ReinforcementLearningAgentBase<T>.FeatureNames

ReinforcementLearningAgentBase<T>.GetFeatureImportance()

ReinforcementLearningAgentBase<T>.GetActiveFeatureIndices()

ReinforcementLearningAgentBase<T>.IsFeatureUsed(int)

ReinforcementLearningAgentBase<T>.SetActiveFeatureIndices(IEnumerable<int>)

ReinforcementLearningAgentBase<T>.DeepCopy()

ReinforcementLearningAgentBase<T>.WithParameters(Vector<T>)

ReinforcementLearningAgentBase<T>.ComputeAverage(IEnumerable<T>)

ReinforcementLearningAgentBase<T>.SaveState(Stream)

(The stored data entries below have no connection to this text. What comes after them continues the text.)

-- ==== Sys2Proof/Machine/Units.lean ====
section
/-!
DEFINITION. Strings, phases and stage links: enabling, safe states, retirement, capos in force, hiccup, training (R166–R194, R220–R229).
-/
set_option Elab.async false
namespace Sys2Proof.Machine

/-! ### Capos in force (R190) -/

/-- A rational as a natural number, rounded down and clamped at 0. -/
def ratNat (x : Rat) : Nat := (x.floor).toNat

/-- The capo in force that the phases of a course give, from the exact thermal factors (R190): the phases that are in service, or
would be with the string enabled (log 52). -/
def capoNow (d : Dev) (k : Nat) : Nat :=
  if nPhases d k = 0 then 0 else ratNat ((strCapo d k : Rat) * ((unretired d k).map (fun p => (phU d p).derate)).sum / (256 * nPhases d k : Nat))

/-- Least output voltage of a kind for R150, 10 mV (R166). -/
def kindMin (d : Dev) (k : Nat) : Nat :=
  match kindOf d k with | .axis => 1200 | .store => 1000 | .pack => 1000 | .aux => 500 | _ => 1

/-- The string voltage of R150, 10 mV: measured, never below the least of the kind. -/
def stringVolts (d : Dev) (k : Nat) : Nat := max (kindMin d k) (ratNat (strU d k).vMeas)

/-- P / V in 25 mA units, at a voltage in 10 mV. -/
def ampsAt (p v : Nat) : Nat := min 65535 (p * 4000 / (max 1 v))

/-- The largest cell on a string above a capo, from the present fret on, by magnitude (R153, R419). -/
def largestOver (d : Dev) (k capo : Nat) : Nat :=
  ((List.range 4096).map (fun i => (powerAt (liveBank d) k (d.clk.fret + i)).natAbs)).foldl (fun a p => if capo < p then max a p else a) 0

/-- A capo clamp begins: FB_EVENT.CLAMP, and a CLAMP record at most once per string per management tick (R153, R419). -/
def clampBegins (d : Dev) (k first : Nat) : Dev :=
  let u := strU d k
  if u.capoClamp then d
  else
    let d := setFbEvent (updStr d k (fun u => { u with capoClamp := true })) 2
    if u.lastClamp = some d.clk.mgmt then d
    else record (updStr d k (fun u => { u with lastClamp := some d.clk.mgmt })) 0x0043 0x03 false k u.capo (largestOver d k u.capo) first

/-- Cap a held allotment at a capo in force (R150, R190). -/
def capAllot (a : Allot) (i : Nat) (clamped : Bool) : Allot :=
  { a with iDraw := min a.iDraw i, iReturn := min a.iReturn i, iLimit := min a.iLimit i, clamped := a.clamped || clamped }

/-- CAPO_DERATED is raised when its condition begins to hold: the capo in force lies below STR_CAPO.CAPO (R193). -/
def noteDerated (d : Dev) (k : Nat) : Dev :=
  let u := strU d k
  let low := decide (u.capo < strCapo d k)
  if u.derated == low then d
  else
    let d := updStr d k (fun u => { u with derated := low })
    if low then detect d 0x1107 k 0xFFFFFFFF u.capo else d

/-- An allotment that is published for the next fret takes the capo in force, as it caps the ceilings (R150, R190); `ovr`: its cell
lies above the capo. -/
def capNext (d : Dev) (k i : Nat) (ovr : Bool) : Dev :=
  updStr d k (fun u => { u with next := u.next.map (fun a => capAllot a i ovr), nextTop := min u.nextTop i })

/-- The capo in force of a string takes a value (R190): the allotment held and the one published are capped, and a fall sets
DERATED. A clamp begins in the present fret, or in the next one where only its cell lies above the capo (R153). -/
def moveCapo (d : Dev) (k capo : Nat) : Dev :=
  let u := strU d k
  if u.capo = capo then d
  else
    let i := ampsAt capo (stringVolts d k)
    let ovr := decide (capo < (powerAt (liveBank d) k d.clk.fret).natAbs)
    let ovn := u.next.isSome && decide (capo < (powerAt (liveBank d) k (d.clk.fret + 1)).natAbs)
    let d := updStr d k (fun u => { u with capo := capo, capoClamp := u.capoClamp && (ovr || ovn) })
    if u.capo ≤ capo then d
    else
      let d := setStrEvent (capNext (updStr d k (fun u => { u with allot := capAllot u.allot i ovr })) k i ovn) k 3
      if ovr then clampBegins d k d.clk.fret else if ovn then clampBegins d k (d.clk.fret + 1) else d

/-- The capo in force takes a value, and the condition of CAPO_DERATED follows (R190, R193). -/
def setCapo (d : Dev) (k capo : Nat) : Dev := noteDerated (moveCapo d k capo) k

/-- The capo in force after a retirement or a commit. -/
def recapo (d : Dev) (k : Nat) : Dev := setCapo d k (capoNow d k)

/-! ### Links that carry blocks -/

/-- Links that carry a phase of a string's course. -/
def linksOf (d : Dev) (k : Nat) : List Nat := ((course d k).map linkOfPhase).eraseDups

/-- The device sends blocks on a link, and its receiver listens (R228, R295). -/
def linkSends (d : Dev) (k : Nat) : Bool :=
  let r := regionOfLink k
  let safetyUp := (List.range 64).any (fun s => isSafety d s && (strU d s).st.enabled && (linksOf d s).contains k)
  linkUsed d k && powered d .links && d.mm.mode != .replay && !d.pwr.ctlLost
  && (if bit d.flt.regRetired r then d.mm.mode == .drone && safetyUp else true)
  && (d.mm.mode != .drone || r == 0)

/-- A phase's stage is released: its link is UP (R224). -/
def phaseUp (d : Dev) (p : Nat) : Bool := (lkU d (linkOfPhase p)).st == .up

/-- A phase can be enabled on its link (R224): UP, or HELD with a STAGE_ID that the link accepts. -/
def linkEnables (d : Dev) (k : Nat) : Bool :=
  let l := lkU d k
  let ex := rsF d (0x3100 + 0x20 * k + 0x1C) 0 16
  l.st == .up || (l.st == .held && (decide (ex = 0) || (l.idSeen && decide (l.stageId = ex))))

/-! ### Enabling and safe states (R168, R173, R191) -/

/-- A string can be enabled (R173, R192, R224, R295). -/
def canEnable (d : Dev) (k : Nat) : Bool :=
  let c := unretired d k
  let b := strBase k
  !c.isEmpty && !(strU d k).retired && !bit d.flt.regRetired (regionOfString d k)
  && c.all (fun p => linkEnables d (linkOfPhase p))
  && [0x14, 0x18, 0x1C, 0x20, 0x24].any (fun o => inForce d (b + o) != 0)

/-- The measured output as a ramp value, 10 µV. -/
def measuredRamp (d : Dev) (k : Nat) : Nat := ratNat ((strU d k).vMeas * 1000)

/-- Clear the loop history and the integrators of a course, and its run counters (R174, R194). -/
def clearLoops (d : Dev) (k : Nat) : Dev :=
  let d := updStr d k (fun u => { u with u1 := 0, u2 := 0, e1 := 0, e2 := 0 })
  (course d k).foldl (fun d p => updPh d p (fun q => { q with x := 0, limRun := 0, openRun := 0, stuckRun := 0, duties := [], rangeRun := 0, disRun := 0 })) d

/-- Enable a string by a power-up step or by the charger (R168): targets loaded, the ramp starts from the measured output. -/
def enableString (d : Dev) (k : Nat) : Dev :=
  if (strU d k).st.enabled || !canEnable d k then d
  else
    let d := clearLoops d k
    updStr d k (fun u => { u with st := .softStart, vCmd := vDefault d k, vRamp := measuredRamp d k, slew := strSlew d k, idle := strIdle d k, lfsr := k + 1, lfsrAt := d.clk.tick, pgood := false, uvArmed := false, hicUntil := 0, capoClamp := false, overClamp := false, overUntil := none, overRun := 0 })

/-- All phases of a course go high-impedance and the string rests (R191 OFF); a retired string shows RETIRED. -/
def restPhases (d : Dev) (k : Nat) : Dev :=
  let u := strU d k
  if u.retired then
    let d := updStr d k (fun u => { u with st := .retired })
    let d := if (unretired d k).isEmpty then d else setStrEvent d k 1
    let d := (unretired d k).foldl (fun d p => updPh d p (fun q => { q with retired := true, follower := false, cause := 5, fault := u.retireCode })) d
    recapo d k
  else updStr d k (fun u => { u with st := .safeOff })

/-- Phases that can take part in a discharge: not retired, on a link that is UP and carries blocks (R191, R228). -/
def discharging (d : Dev) (k : Nat) : List Nat := (unretired d k).filter (fun p => phaseUp d p && linkSends d (linkOfPhase p))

ReinforcementLearningAgentBase<T>.LoadState(Stream)

object.Equals(object)

object.Equals(object, object)

object.GetHashCode()

object.GetType()

object.MemberwiseClone()

object.ReferenceEquals(object, object)

object.ToString()

Extension Methods: DistributedExtensions.AsDistributedForHighBandwidth<T, TInput, TOutput>(IFullModel<T, TInput, TOutput>, ICommunicationBackend<T>)

DistributedExtensions.AsDistributedForLowBandwidth<T, TInput, TOutput>(IFullModel<T, TInput, TOutput>, ICommunicationBackend<T>)

DistributedExtensions.AsDistributed<T, TInput, TOutput>(IFullModel<T, TInput, TOutput>, ICommunicationBackend<T>)

DistributedExtensions.AsDistributed<T, TInput, TOutput>(IFullModel<T, TInput, TOutput>, IShardingConfiguration<T>)

Remarks

Rainbow combines: Double Q-learning, Dueling networks, Prioritized replay, Multi-step learning, Distributional RL (C51), and Noisy networks.

For Beginners: Rainbow takes the best ideas from six different DQN improvements and combines them. It's currently the strongest DQN variant, achieving state-of-the-art performance.

Six components:

Double Q-learning: Reduces overestimation
Dueling Architecture: Separates value and advantage
Prioritized Replay: Samples important experiences more
Multi-step Returns: Better credit assignment
Distributional RL (C51): Learns distribution of returns
Noisy Networks: Parameter noise for exploration

Famous for: DeepMind's combination achieving human-level Atari performance

Constructors

RainbowDQNAgent(RainbowDQNOptions<T>, IOptimizer<T, Vector<T>, Vector<T>>?)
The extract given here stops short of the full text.